A version of this article was first published in Pensions & Investments.

The research into diversity and its impact on financial performance has been widely reviewed and accepted. After years of building an extensive internal gender dataset, we decided to conduct our own research to see whether there might be more to that outperformance. We dug deeper, applying quantitative analysis to each of the factors in our proprietary gender score in order to answer one question – do companies that promote gender equity in leadership and workplace practices have better prospects for delivering alpha?

Our analysis found:

  • Workplace equity factors – specifically pay equity and diverse talent pipeline initiatives – emerged as the most significant gender-related factors correlating with company performance
  • One leadership factor – women in management – has been one of the biggest indicators of company outperformance or contributors to alpha

The conviction behind our analysis

We know that companies with diverse decision making have historically performed better than those with homogenous boards and executive teams. Study after study has shown this and we highlight the latest research each year in our Business Case for Diversity paper. We have the highest conviction in that business case. This is why we have invested for more than 15 years in companies that lead on gender diversity.
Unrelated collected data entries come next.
/-- MXSC: block scales loaded (R93). -/
def Wk.opMxsc (w : Wk) (e : QEntry) : Eng :=
  let x := e.word
  let which := fld x 57 56
  let idx := fld x 55 52
  let rep := fld x 51 48
  let a := w.addr e.ctx (fld x 38 22) 1 (bit x 43) (fld x 42 39)
  match w.handle e.ctx (fld x 47 44) false with
  | .inr st => .refuse w st
  | .inl buf =>
    if rep ≠ 0 ∧ (which = 1 ∨ which = 3) then .refuse w St.MX_AMODE
    else
      let sz := if which = 0 then 16 else if which = 3 then 1 else 8
      let offs := span a (sz * (rep + 1))
      if w.bufWait buf offs then .wait w
      else
        let (w, bytes, fl) := w.readBuf buf portFeeder e.ctx offs
        let set (j : Nat) : List Nat := ((bytes.drop (sz * j)).take sz).map (·.toNat)
        let w := w.onMx (fun m =>
          if which = 0 then { m with ascale := iter (rep + 1) (fun j t => tset (List.replicate 16 0x7F) t ((idx + j) % 16) (set j)) m.ascale }
          else if which = 1 then { m with bscale := set 0 }
          else if which = 2 then { m with wscale := iter (rep + 1) (fun j t => tset (List.replicate 8 0x7F) t ((idx + j) % 16) (set j)) m.wscale }
          else { m with xscale := tset 0x7F m.xscale (idx % 2) ((set 0).headD 0x7F) })
        .done (w.noteAcc fl)

/-- MXLD: a block loaded; starts accumulation (R69, R102). -/
def Wk.opMxld (w : Wk) (e : QEntry) : Eng :=
  let x := e.word
  let tgt := bit x 53
  let n := if tgt then 8 else 128
  let a := w.addr e.ctx (fld x 42 28) 4 (bit x 47) (fld x 46 43)
  match w.handle e.ctx (fld x 51 48) false with
  | .inr st => .refuse w st
  | .inl buf =>
    let offs := span a (4 * n)
    if w.bufWait buf offs then .wait w
    else
      let (w, bytes, fl) := w.readBuf buf portFeeder e.ctx offs
      let int := bit x 52
      let els := (List.range n).map (fun i =>
        BitVec.ofNat 32 (if int then elemAt bytes 4 i else canonBits .fp32 (elemAt bytes 4 i)))
      let b : AccBlock := ⟨some (if int then .int32 else .fp32), els, []⟩
      .done ((w.setBlk (fld x 57 54 + (if tgt then 16 else 0)) b).noteAcc fl)

/-- The byte writes that store converted elements (index, bits) of a type at `a`, by R47 or as one plane group (R104). -/
def storeElems (a : Int) (t : ElemType) (els : List (Nat × Nat)) : List (Int × Byte × Byte) :=
  if t.planar then planeWrites a t.bits els
  else els.flatMap (fun x => elemWrites (a + (t.bytes * x.1 : Nat)) t.bytes x.2)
In 2014, our Gender Analytics team created a proprietary tool, the Impax Gender Score, by building out a custom dataset using a combination of publicly available and third-party diversity data. We have been adding to that dataset ever since, as more company information becomes available with respect to both gender-diverse leadership and other measures of gender equity. While newer datasets do not stretch back to 2014, they still provide useful insights into the contribution that gender equity can make to financial performance.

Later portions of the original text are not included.